28 maja 2010

100.

Pewna Pani pośliznęła się zimą na naszym cmentarzu w bocznej alejce i złamała sobie rękę co nam zgłosiła. Jako że nie mamy obowiązku odśnieżania bocznych alejek napisałam do ubezpieczyciela, że niestety Pani odszkodowanie się nie należy. Pani dostała odmowę wypłaty odszkodowania, złożyła odwołanie w którym pojechała po całości.

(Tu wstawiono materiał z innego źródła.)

-- ==== Sys2Proof/Certificates/Slice0/Obligations.lean ====
section
/-! DEFINITION. The statements about the part, for the provers: one Prop each, stated from the numbered rules of the
manual, for every state unless a premise says otherwise. -/

open Sys2Proof Sys2Proof.Machine

/-! ### The machine as a whole -/

/-- A step runs the command at the front of the queue on the state with the queue's rest; on an empty queue it idles,
which is the model's choice (assumption 8). -/
def Obligations.StepRunsTheFrontCommand : Prop :=
  (∀ (c : Instr) (rest : List Instr) (s : State),
    step { s with pending := c :: rest } = exec c { s with pending := rest }) ∧
    ∀ s : State, s.pending = [] → step s = .next s

/-- No command changes the queue of commands that wait. The queue is the model's own (assumption 9). -/
def Obligations.CommandsLeaveTheQueue : Prop :=
  ∀ (c : Instr) (s t : State), exec c s = .next t → t.pending = s.pending

/-! ### Resets -/

/-- Every piece of state after a device reset, as its rule gives it (the table of R171). The contents of the blocks are
left out: the manual gives none (assumption 3). -/
def Obligations.ResetValues : Prop :=
  let s := State.reset
  s.resetHeld = false ∧
    (∀ w : WindowId, s.windows[w] = {
      valid := false, base := 0, sizeLog := 0, kind := .register, endpoint := 0, readAllowed := false
      writeAllowed := false, privilegedOnly := false, posted := false, readCmd := none
      writeCmd := none, addrWidth := 0, addrBase := 0, dummy := 0 }) ∧
    (∀ k : Fin 8, s.staging[k] = 0) ∧
    (∀ e : EndpointId, ∃ d : Descriptor, s.endpoints[e] = { d with
        state := .disabled, clockDiv := 10, clockMode := 0, bitOrder := .msbFirst, wordSize := 8, sampleDelay := 0
        readyMode := .none, gapBits := 2, readyTimeout := 1000, maxOutstanding := 4, fillWord := 0, attnInput := none
        attnSense := .levelHigh, drainAfterResume := false, haltCause := .none, transactionsDone := 0 } ∧ d.lane.val = e.val / 4 ∧ d.select.val = e.val % 4) ∧
    (∀ i : SlotId, s.slots[i] = {
      state := .free, tag := 0, cls := .normal, direction := .read, posted := false, length := 0, beatsDone := 0, blocks := [], translation := none, status := none }) ∧
    (∀ e : EndpointId, s.queues[e] = [] ∧ s.completions[e] = [] ∧ s.outstanding e = 0) ∧ s.immediate = [] ∧
    (∀ b : BlockId, b ∈ s.freeBlocks) ∧
    (∀ l : LaneId, ∃ g : Engine, s.engines[l] = { g with
      engineState := .idle, currentEndpoint := none, currentSlot := none, beatIndex := 0, value := 0, phase := none
      unitCount := 0, wordsLeft := 0, fill := 0, div := 10, readyTimer := none, gapTimer := none, cut := .none, idleLevel := false, nextSelect := 0
      selects := 0xF }) ∧
    (∀ e : EndpointId, s.attn[e] = ⟨.idle, none, 0⟩) ∧ s.lastSample = none ∧ s.memHanded = [] ∧ s.cfgHanded = [] ∧
    s.replies = [] ∧ s.notices = [] ∧ s.lastCommand = ⟨0, 0, .ok⟩ ∧ s.transmitter = .free ∧ s.nextCompletion = 0 ∧
    (∃ k : LinkPort, s.link = { k with
      linkState := .down, downCause := .deviceReset, expectedSeq := 0, ackPending := false, nakSent := false
      outboundNext := 0, replayBuffer := [], replayInProgress := false, replayPointer := 0, replayCount := 0
      replayTimer := none, refreshTimer := none, requestTimer := some 128, reportedTotals := ⟨0, 0, 0⟩
      due := ⟨false, false, false, true⟩, replayTimeout := 16, counters := ⟨0, 0, 0, 0, 0⟩ }) ∧
    s.credits = ⟨⟨0, 0⟩, ⟨0, 0⟩, ⟨0, 0⟩⟩

/-- While RESET_N is low, no event but RESET_N's own has an effect (R171). -/
def Obligations.NothingHappensWhileResetIsLow : Prop :=
  ∀ (c : Instr) (s : State), s.resetHeld = true → c ≠ .resetNAssert → c ≠ .resetNRelease → exec c s = .next s

/-- RESET_N going low puts every piece of state at its reset value, with every timer stopped, and holds it; going high
leaves device reset with a SYNC-REQUEST due and requestTimer running, after which every field stands at its reset
value (R149, R171). What the blocks hold and the commands that wait are kept (assumption 3). That requestTimer stands
still and the SYNC-REQUEST due while RESET_N is low, and that a rise of RESET_N which is high is no event, are the
model's reading (assumptions 2 and 18). -/
def Obligations.ResetNAssertAndRelease : Prop :=
  (∀ s : State, exec .resetNAssert s = .next { State.reset with
    pending := s.pending, pool := s.pool, resetHeld := true, link := { LinkPort.reset with requestTimer := none } }) ∧
    (∀ s : State, s.resetHeld = true → exec .resetNRelease s = .next { s with
      resetHeld := false, link := { s.link with
        due := { s.link.due with syncRequest := true }, requestTimer := some (s.link.replayTimeout.toNat * 8) } }) ∧
    (∀ s : State, s.resetHeld = false → exec .resetNRelease s = .next s) ∧
    ∀ s t : State, exec .resetNAssert s = .next t →
      exec .resetNRelease t = .next { State.reset with pending := s.pending, pool := s.pool }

Pani przypomniało się, że nie była to boczna alejka tylko główna, którą odśnieżać już musimy. Poza tym Pani wyjechała sobie na turnus rehabilitacyjny jakieś 300 km od miejsca zdarzenia, a więc i naszego zamieszkania i teraz chce zwrotu kosztów.

Musiałam za pośrednictwem ubezpieczyciela grzecznie odpisać Pani, że zmieniać wersję wydarzeń pół roku po wypadku to zgodnie z zasadą robić w chuja to my ją, a nie ona nas. A tak w ogóle to takiego wała, że będziemy partycypować w kosztach jej wywczasu skoro w mieście w którym mieszkamy jest od chuja klinik rehabilitacyjnych z cała ofertą zabiegów, więc sorry ale się Pani nie udało nas orżnąć.

Czekam na pozew sądowy, bo tylko to jej zostało.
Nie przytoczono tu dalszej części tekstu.